EDITOR’S NOTE: Contributing columnist, Steve Nicklas, expresses his views and insights on various topics in Marketplace column.
___STEVE’S MARKETPLACE ___
Fernandina Beach has earned another distinction that places it within the top five percent of the cities in Florida.
Of all the cities in the state, only five percent (or one out of 20) raised its property tax rate this year and also borrowed a significant amount of money. This is according to the Florida League of Cities, which tracks this sort of thing.
This is a dubious distinction. Maybe Fernandina Beach officials know something that other city officials don’t, or maybe not. Either way, local officials are following a tax-and-spend, borrow-and-spend approach.
As a justification, some local commissioners have cited the internal investment of $80 million that the Omni Amelia Island Plantation will make into its property. This is indeed an investment (new hotel rooms, a new ballroom, etc.) because it will provide an anticipated return — by creating additional revenues streams.
Fernandina Beach commissioners raised the property tax rate because it will generate about the same amount of revenues as prior years (as property values have fallen). While families and businesses are cutting back and doing more with less, city officials felt entitled to hold the line.
In addition, new projects costing more than $5 million and as much as $15 million in borrowed money will produce virtually no tax revenues (these are a revitalized post office building, a new library, a new waterfront park, opening Alachua Street, and improving the crossings at Front Street).

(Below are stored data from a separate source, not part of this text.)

-- ==== Sys2Proof/Decode.lean ====
section
/-! DEFINITION. Decoding a command word (R66), its inverse (R56), and the host's reading of an opcode-table word. -/

namespace Sys2Proof

/-- Why a word is not a command (R57). -/
inductive Reject
  /-- RSV, bits 7:4, is not 0. -/
  | reservedBits (rsv : BitVec 4)
  /-- RSV is 0 and OP, bits 3:0, is a reserved opcode, 0x5 to 0xF. -/
  | reservedOpcode (op : BitVec 4)
deriving DecidableEq, Repr

/-- Field OP = w[3:0] (R55). -/
def opField (w : BitVec 8) : BitVec 4 := w.extractLsb' 0 4

/-- Field RSV = w[7:4] (R55). -/
def rsvField (w : BitVec 8) : BitVec 4 := w.extractLsb' 4 4

/-- The command of an opcode (R56). -/
def opcode (op : BitVec 4) : Option Instr :=
  match op.toNat with
  | 0 => some .nop
  | 1 => some .pack
  | 2 => some .diff
  | 3 => some .lookup
  | 4 => some .clrprev
  | _ => none

/-- Decoding a command word, in full (R66). -/
def decode (w : BitVec 8) : Except Reject Instr :=
  if rsvField w ≠ 0#4 then .error (.reservedBits (rsvField w))
  else
    match opcode (opField w) with
    | some i => .ok i
    | none => .error (.reservedOpcode (opField w))

/-- Decoding the 16-bit value of a CMD write: bits 15:8 play no part (R66). -/
def decodeWrite (v : BitVec 16) : Except Reject Instr := decode (v.extractLsb' 0 8)

/-- Decoding a list of bytes: every command is one byte long, so no length rule is needed (R58). The rest of the
list comes back with the command; no byte, no command. -/
def decodeBytes : List Byte → Option (Except Reject Instr × List Byte)
  | [] => none
  | b :: rest => some (decode b, rest)

/-- The command word of a command: RSV = 0 and OP the opcode (R55, R56). -/
def encode : Instr → BitVec 8
  | .nop => 0x00#8
  | .pack => 0x01#8
  | .diff => 0x02#8
  | .lookup => 0x03#8
  | .clrprev => 0x04#8

/-- The command word an opcode-table word of `nbits` bits stands for: the bits above `nbits` are 0, and a word is
one byte. -/
def tableWord (nbits w : Nat) : BitVec 8 := BitVec.ofNat 8 (w % 2 ^ nbits)

/-- The command the decoder reads from an opcode-table word. -/
def decodeTableWord (nbits w : Nat) : Option Instr :=
  match decode (tableWord nbits w) with
  | .ok i => some i
  | .error _ => none

end Sys2Proof
end

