-- ==== Sys2Proof/Machine/Ops.lean ====
section
/-! DEFINITION. The named operations over memories and registers that every meaning is built from (R39, R90, R91, R92,
R113, R34). The block takes no exception and returns from none (R104, R105); its shared event operations are accepting
and rejecting a CMD write, completing a command, reset, and recording a fault. -/

namespace Sys2Proof.Machine

/-- The value listed for element `i`; none when the element is not listed. -/
def Memory.read {w : Nat} : Memory w → Nat → Option (BitVec w)
  | [], _ => none
  | (a, v) :: m, i => if i = a then some v else Memory.read m i

/-- `MemWrite` into a memory whose unlisted elements are unwritten: element `i` holds `v` afterwards (R39). The indices
stay strictly rising. -/
def Memory.write {w : Nat} : Memory w → Nat → BitVec w → Memory w
  | [], i, v => [(i, v)]
  | (a, u) :: m, i, v =>
    if i < a then (i, v) :: (a, u) :: m
    else if i = a then (i, v) :: m
    else (a, u) :: Memory.write m i v

/-- The memory whose elements from `k` on hold the listed values and whose other elements are not listed. -/
def Memory.ofListFrom {w : Nat} : Nat → List (BitVec w) → Memory w
  | _, [] => []
  | k, v :: vs => (k, v) :: Memory.ofListFrom (k + 1) vs

/-- The memory that holds the listed values from element 0 on. -/
def Memory.ofList {w : Nat} (vs : List (BitVec w)) : Memory w := Memory.ofListFrom 0 vs

/-- The values of elements `i` to `i + n - 1` in ascending order, or the first of them that is unwritten (R39, R44). -/
def Memory.readFrom {w : Nat} (m : Memory w) : Nat → Nat → Except Nat (List (BitVec w))
  | _, 0 => .ok []
  | i, n + 1 =>
    match Memory.read m i with
    | none => .error i
    | some v =>
      match Memory.readFrom m (i + 1) n with
      | .error j => .error j
      | .ok vs => .ok (v :: vs)

/-- The value of element `k` of PREV, which has no unwritten element: an unlisted one is 0x00 (R29). -/
def prevByte (m : Memory 8) (k : Nat) : Byte := (Memory.read m k).getD 0x00#8

/-- The 1024 bytes of PREV (R29). -/
def prevFrame (m : Memory 8) : List Byte := (List.range Config.nbytes).map (prevByte m)

/-- PREV holding a whole frame: the bytes that are not 0x00 are listed (R29). -/
def prevOfFrame (F : List Byte) : Memory 8 := (Memory.ofList F).filter (fun e => e.2 != 0x00#8)

/-- An accepted CMD write of word `w`: CMD takes the word, PHASE becomes BUSY, DONE is cleared (R91). -/
def accept (w : BitVec 8) (s : State) : State := { s with cmd := w, phase := .busy, done := false }

/-- A CMD write rejected as busy: only ERR_BUSY is set (R90). -/
def rejectBusy (s : State) : State := { s with errBusy := true }

/-- A CMD write rejected as illegal: only ERR_ILLEGAL is set (R90). -/
def rejectIllegal (s : State) : State := { s with errIllegal := true }

/-- The end of the Engine's completion step: PHASE becomes IDLE and DONE is set (R92). -/
def complete (s : State) : State := { s with phase := .idle, done := true }

/-- PACK's write: all 1024 elements of PKD (R69). -/
def storePacked (F : List Byte) (s : State) : State := { s with pkd := Memory.ofList F }

/-- The write of a whole frame to PREV (R73, R80). -/
def storePrev (F : List Byte) (s : State) : State := { s with prev := prevOfFrame F }

/-- DIFF's write of the two lists and their counts: the entries at or above a count become unwritten (R73). -/
def storeLists (ws bs : List (BitVec 16)) (s : State) : State :=
  { s with
    w2b := Memory.ofList ws
    b2w := Memory.ofList bs
    w2bCnt := BitVec.ofNat 14 ws.length
    b2wCnt := BitVec.ofNat 14 bs.length }

/-- LOOKUP's write (R83). -/
def storeLookup (r : BitVec 16 × BitVec 8) (s : State) : State := { s with lkRes := r.1, lkMask := r.2 }

/-- A Host write to LK_X (R97). -/
def writeLkX (v : BitVec 16) (s : State) : State := { s with lkX := v }

/-- A Host write to LK_Y (R97). -/
def writeLkY (v : BitVec 16) (s : State) : State := { s with lkY := v }

/-- A Host write to an element of SMP (R27, R44). -/
def writeSmp (i : Nat) (v : BitVec Config.sampleW) (s : State) : State := { s with smp := Memory.write s.smp i v }

/-- A Host write to an element of PKD (R28, R44). -/
def writePkd (i : Nat) (v : Byte) (s : State) : State := { s with pkd := Memory.write s.pkd i v }

/-- Reset of the block: every piece of its state takes its reset value; the fault record stays (R113). The Host and the
schedule are no state of the block (R36) and stay too. -/
def resetBlock (s : State) : State :=
  { State.reset with faultRecord := s.faultRecord, host := s.host, schedule := s.schedule }

/-- The two model faults of R101; the other reasons a step stops are not recorded. -/
def Fault.isModelFault : Fault → Bool
  | .hazard _ => true
  | .uninit _ _ => true
  | .stuck => false

/-- The fault record after a fault: a set that only grows (R34). -/
def addFault (r : Fault) (record : List Fault) : List Fault :=
  if r.isModelFault && !record.contains r then record ++ [r] else record

/-- The faulted state: the faulting step records its fault and changes nothing else (R101; DESIGN CHOICE, log 8). -/
def recordFault (r : Fault) (s : State) : State := { s with faultRecord := addFault r s.faultRecord }

/-- The state with another Host agent. -/
def withHost (h : HostAgent) (s : State) : State := { s with host := h }

/-- The state with another schedule. -/
def withSchedule (ts : List Turn) (s : State) : State := { s with schedule := ts }

end Sys2Proof.Machine
end

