-- ==== Sys2Proof/Laws/Turn.lean ====
section
/-! SUPPORT. What one turn, one Host statement and one access can do: the lemmas later proofs cite in place of unfolding
the operations. -/

namespace Sys2Proof.Laws

open Sys2Proof.Machine

/-- A chosen turn can be taken; a Host or Engine turn means nothing has faulted. -/
theorem chooseTurn_enabled {s : State} {l ts : List Turn} {t : Turn} (h : chooseTurn s l = some (t, ts)) :
    enabled s t = true := by
  induction l with
  | nil =>
    simp only [chooseTurn] at h
    split at h
    · simp only [Option.some.injEq, Prod.mk.injEq] at h; exact h.1 ▸ ‹_›
    · split at h
      · simp only [Option.some.injEq, Prod.mk.injEq] at h; exact h.1 ▸ ‹_›
      · simp at h
  | cons u l ih =>
    simp only [chooseTurn] at h
    split at h
    · simp only [Option.some.injEq, Prod.mk.injEq] at h; exact h.1 ▸ ‹_›
    · exact ih h

/-- No turn is chosen exactly when no reset is scheduled and no agent has a step. -/
theorem chooseTurn_eq_none {s : State} {l : List Turn} :
    chooseTurn s l = none ↔ Turn.reset ∉ l ∧ enabled s .engine = false ∧ enabled s .host = false := by
  induction l with
  | nil => simp only [chooseTurn]; split <;> (try split) <;> simp_all
  | cons u l ih =>
    simp only [chooseTurn, List.mem_cons, not_or]
    split
    · rename_i hu
      cases u <;> simp_all [enabled]
    · rename_i hu
      rw [ih]
      cases u <;> simp_all [enabled]

/-- A scheduled turn that can be taken is the next one. -/
theorem chooseTurn_cons {s : State} {t : Turn} (ts : List Turn) (h : enabled s t = true) :
    chooseTurn s (t :: ts) = some (t, ts) := by simp [chooseTurn, h]

theorem enabled_reset (s : State) : enabled s .reset = true := rfl

theorem enabled_engine {s : State} : enabled s .engine = true ↔ s.faultRecord = [] ∧ s.phase = .busy := by
  simp [enabled]

theorem enabled_host {s : State} : enabled s .host = true ↔ s.faultRecord = [] ∧ s.host.running = true := by
  simp [enabled]

/-- Everything `step` can do when it answers a next state. -/
theorem step_next {s t : State} (h : step s = .next t) :
    ∃ u ts, chooseTurn s s.schedule = some (u, ts) ∧
      ((u = .host ∧ hostStep (withSchedule ts s) = .next t) ∨
       (u = .engine ∧ ∃ i, decode s.cmd = .ok i ∧ exec i (withSchedule ts s) = .next t) ∨
       (u = .reset ∧ t = resetBlock (withSchedule ts s))) := by
  simp only [step, takeTurn] at h
  split at h
  · simp at h
  · exact ⟨_, _, ‹_›, .inl ⟨rfl, h⟩⟩
  · refine ⟨_, _, ‹_›, .inr (.inl ⟨rfl, ?_⟩)⟩
    simp only [engineStep, withSchedule_cmd] at h
    split at h
    · exact ⟨_, ‹_›, h⟩
    · simp at h
  · exact ⟨_, _, ‹_›, .inr (.inr ⟨rfl, by simpa using h.symm⟩)⟩

/-- A Host write that is no hazard: everything it can do to the block. -/
theorem hostWrite_ok {s t : State} {l : Loc} {v : BitVec l.width} (h : hostWrite s l v = .ok t) :
    ¬(s.phase = .busy ∧ l.blocked = true) ∧
    (t = s ∨ t = rejectBusy s ∧ s.phase = .busy ∨ t = rejectIllegal s ∧ s.phase = .idle ∨
     (∃ w i, decode w = .ok i ∧ s.phase = .idle ∧ t = accept w s) ∨
     (∃ x, t = writeStatus x s) ∨ (∃ x, t = writeCtrl x s) ∨
     (s.phase = .idle ∧ ((∃ x, t = writeLkX x s) ∨ (∃ x, t = writeLkY x s) ∨
       (∃ i x, i < Config.npix ∧ t = writeSmp i x s) ∨ (∃ i x, i < Config.nbytes ∧ t = writePkd i x s)))) := by
  unfold hostWrite at h
  split at h
  · simp at h
  · rename_i hb
    have idle : ∀ l : Loc, l.blocked = true → ¬(s.phase = .busy ∧ l.blocked = true) → s.phase = .idle := by
      intro l hl hn
      cases hp : s.phase
      · rfl
      · exact absurd ⟨hp, hl⟩ hn
    refine ⟨hb, ?_⟩
    split at h
    · rename_i i v'
      have hb' : ¬(s.phase = .busy ∧ (Loc.reg i).blocked = true) := hb
      simp only [Except.ok.injEq] at h
      subst h
      simp only [writeReg]
      split
      · simp only [writeCmd]
        split
        · exact .inr (.inl ⟨rfl, ‹_›⟩)
        · split
          · exact .inr (.inr (.inl ⟨rfl, ‹_›⟩))
          · exact .inr (.inr (.inr (.inl ⟨_, _, ‹_›, ‹_›, rfl⟩)))
      · exact .inr (.inr (.inr (.inr (.inl ⟨_, rfl⟩))))
      · exact .inr (.inr (.inr (.inr (.inr (.inl ⟨_, rfl⟩)))))
      · rename_i hi
        exact .inr (.inr (.inr (.inr (.inr (.inr ⟨idle _ (by simp [Loc.blocked, hi]) hb', .inl ⟨_, rfl⟩⟩)))))
      · rename_i hi
        exact .inr (.inr (.inr (.inr (.inr (.inr
          ⟨idle _ (by simp [Loc.blocked, hi]) hb', .inr (.inl ⟨_, rfl⟩)⟩)))))
      · exact .inl rfl
    · rename_i i v'
      simp only [Except.ok.injEq] at h
      exact .inr (.inr (.inr (.inr (.inr (.inr
        ⟨idle (.smp i) rfl hb, .inr (.inr (.inl ⟨i.toNat, v', i.isLt, h.symm⟩))⟩)))))
    · rename_i i v'
      simp only [Except.ok.injEq] at h
      exact .inr (.inr (.inr (.inr (.inr (.inr
        ⟨idle (.pkd i) rfl hb, .inr (.inr (.inr ⟨i.toNat, v', i.isLt, h.symm⟩))⟩)))))
    all_goals
      simp only [Except.ok.injEq] at h
      exact .inl h.symm

/-- A Host statement leaves the block as it is or makes one Host write; in both cases only the Host agent changes
besides. -/
theorem runStmt_ok {st : Stmt} {s t : State} (h : runStmt st s = .ok t) :
    (∃ g, t = withHost g s) ∨
    (∃ sp index value r, st = .wr sp index value ∧
      hostWrite s (hostLoc sp index s) (toBits (hostLoc sp index s).width (evalExpr s.host.vars value)) = .ok r ∧
      t = withHost (advance r.host) r) := by
  cases st with
  | wr sp index value =>
    right
    simp only [runStmt, runWr] at h
    split at h
    · simp at h
    · exact ⟨_, _, _, _, rfl, ‹_›, by simpa using h.symm⟩
  | rd name cell sp index =>
    left
    simp only [runStmt, runRd] at h
    split at h
    · simp at h
    · exact ⟨_, by simpa using h.symm⟩
  | label l => exact .inl ⟨_, by simpa [runStmt] using h.symm⟩
  | ifGoto c l => exact .inl ⟨_, by simpa [runStmt] using h.symm⟩
  | goto l => exact .inl ⟨_, by simpa [runStmt] using h.symm⟩
  | assign name cell e => exact .inl ⟨_, by simpa [runStmt] using h.symm⟩
  | halt => exact .inl ⟨_, by simpa [runStmt] using h.symm⟩

/-- A statement other than `WR` or `RD` never stops, and those two stop only where the access does. -/
theorem runStmt_error {st : Stmt} {s : State} {r : Fault} (h : runStmt st s = .error r) :
    (∃ sp index value, st = .wr sp index value ∧
      hostWrite s (hostLoc sp index s) (toBits (hostLoc sp index s).width (evalExpr s.host.vars value)) = .error r) ∨
    ∃ name cell sp index, st = .rd name cell sp index ∧ hostRead s (hostLoc sp index s) = .error r := by
  cases st with
  | wr sp index value =>
    simp only [runStmt, runWr] at h
    split at h
    · exact .inl ⟨_, _, _, rfl, by simp_all⟩
    · simp at h
  | rd name cell sp index =>
    simp only [runStmt, runRd] at h
    split at h
    · exact .inr ⟨_, _, _, _, rfl, by simp_all⟩
    · simp at h
  | _ => simp [runStmt] at h

/-- `WR` at a known element with a known value. -/
theorem runStmt_wr {sp : Space} {index value : Expr} {s t : State} {l : Loc} {v : BitVec l.width}
    (hl : hostLoc sp index s = l) (hv : toBits l.width (evalExpr s.host.vars value) = v) (h : hostWrite s l v = .ok t) :
    runStmt (.wr sp index value) s = .ok (withHost (advance t.host) t) := by
  subst hl hv; simp only [runStmt, runWr, h]

/-- `RD` at a known element. -/
theorem runStmt_rd {name : Nat} {cell : Expr} {sp : Space} {index : Expr} {s : State} {l : Loc} {v : BitVec l.width}
    (hl : hostLoc sp index s = l) (h : hostRead s l = .ok v) :
    runStmt (.rd name cell sp index) s =
      .ok (withHost (assignNext name (evalExpr s.host.vars cell) (uint v : Nat) s.host) s) := by
  subst hl; simp only [runStmt, runRd, h]

/-- A value that `w` bits hold is offered as it is (R38). -/
theorem toBits_of_fits {w : Nat} {z : Int} (h : fits w z = true) : toBits w z = BitVec.ofInt w z := by simp [toBits, h]

/-- An index inside the space names its element (R37). -/
theorem loc_of_lt {sp : Space} {n : Nat} (h : n < sp.size) : sp.loc n = sp.elem n := by
  have hb : (0 : Int) ≤ n ∧ (n : Int) < sp.size := ⟨Int.natCast_nonneg n, Int.ofNat_lt.2 h⟩
  simp only [Space.loc, if_pos hb, Int.toNat_natCast]

/-- A Host step that answers a next state performed the program's next statement. -/
theorem hostStep_next {s t : State} (h : hostStep s = .next t) :
    ∃ st, s.host.prog[s.host.pos]? = some st ∧ runStmt st s = .ok t := by
  simp only [hostStep] at h
  split at h
  · simp at h
  · split at h
    · simp at h
    · exact ⟨_, ‹_›, by simp_all⟩

/-- A label defined first after `before` stands at that statement. -/
theorem labelPos_append (l : Nat) (before after : List Stmt) (n : Nat) (h : Stmt.label l ∉ before) :
    labelPos l n (before ++ .label l :: after) = some (n + before.length) := by
  induction before generalizing n with
  | nil => simp [labelPos]
  | cons st b ih =>
    simp only [List.mem_cons, not_or] at h
    simp only [List.cons_append, labelPos, if_neg (Ne.symm h.1), ih _ h.2, List.length_cons]
    congr 1; omega

/-- A variable cell reads back what was assigned to it and every other cell keeps its value. -/
theorem lookupVar_assignVar (vars : List ((Nat × Int) × Int)) (key other : Nat × Int) (z : Int) :
    lookupVar (assignVar vars key z) other = if other = key then some z else lookupVar vars other := by
  induction vars with
  | nil => simp [assignVar, lookupVar]
  | cons e vars ih =>
    obtain ⟨k, y⟩ := e
    simp only [assignVar]
    split
    · subst_vars; simp only [lookupVar]; split <;> simp_all
    · simp only [lookupVar, ih]; split <;> split <;> simp_all

end Sys2Proof.Laws
end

This is a major difference between what the Omni is doing and what city officials are planning. And, by the way, the city is borrowing its money through taxes and levies on the public; the Omni is using private funds.
Meanwhile, city officials point out that borrowing costs are low right now, and that they are seizing this opportunity to borrow. This is like a family receiving a credit card offer in the mail to borrow $100,000 at a very low rate. A responsible family throws this offer in the trash, not because the rate is unattractive — but because you have to pay the money back, with interest.
Government officials on the national level on down to the local level are not grasping this concept right now. Borrowing money feels good at the time, but not during the 30 years it takes to pay it back.
Omni Amelia Island Plantation is investing internally into projects that will improve the resort — and generate additional revenues. (Read Amelia Island Living’s article, “Grand Plans: Re-Imagination of Amelia Island Plantation.”) The Ritz-Carlton, Amelia Island has expanded its conference rooms to accommodate larger meetings and the likes. It also helps drive revenues.
In other cities, St. Augustine added a community theater that attracts major musical acts and fosters tax-generating activities. Here, the Yulee International Trade Plex and the Ritz-Carlton both are additions that have substantially improved our quality of life and our tax base. It can be done again here, even with public funds — but the city plan is just not the answer.
A major civic and political leader on the west side of Nassau County says he can’t wait to get his News-Leader each week. He likes to keep up with what Fernandina Beach city officials are doing. And laugh.
“Fernandina Beach is the laughing stock of the county,” he says, referring to the recent decisions and antics by city officials. Unfortunately, this kind of entertainment doesn’t generate any additional revenues for the city.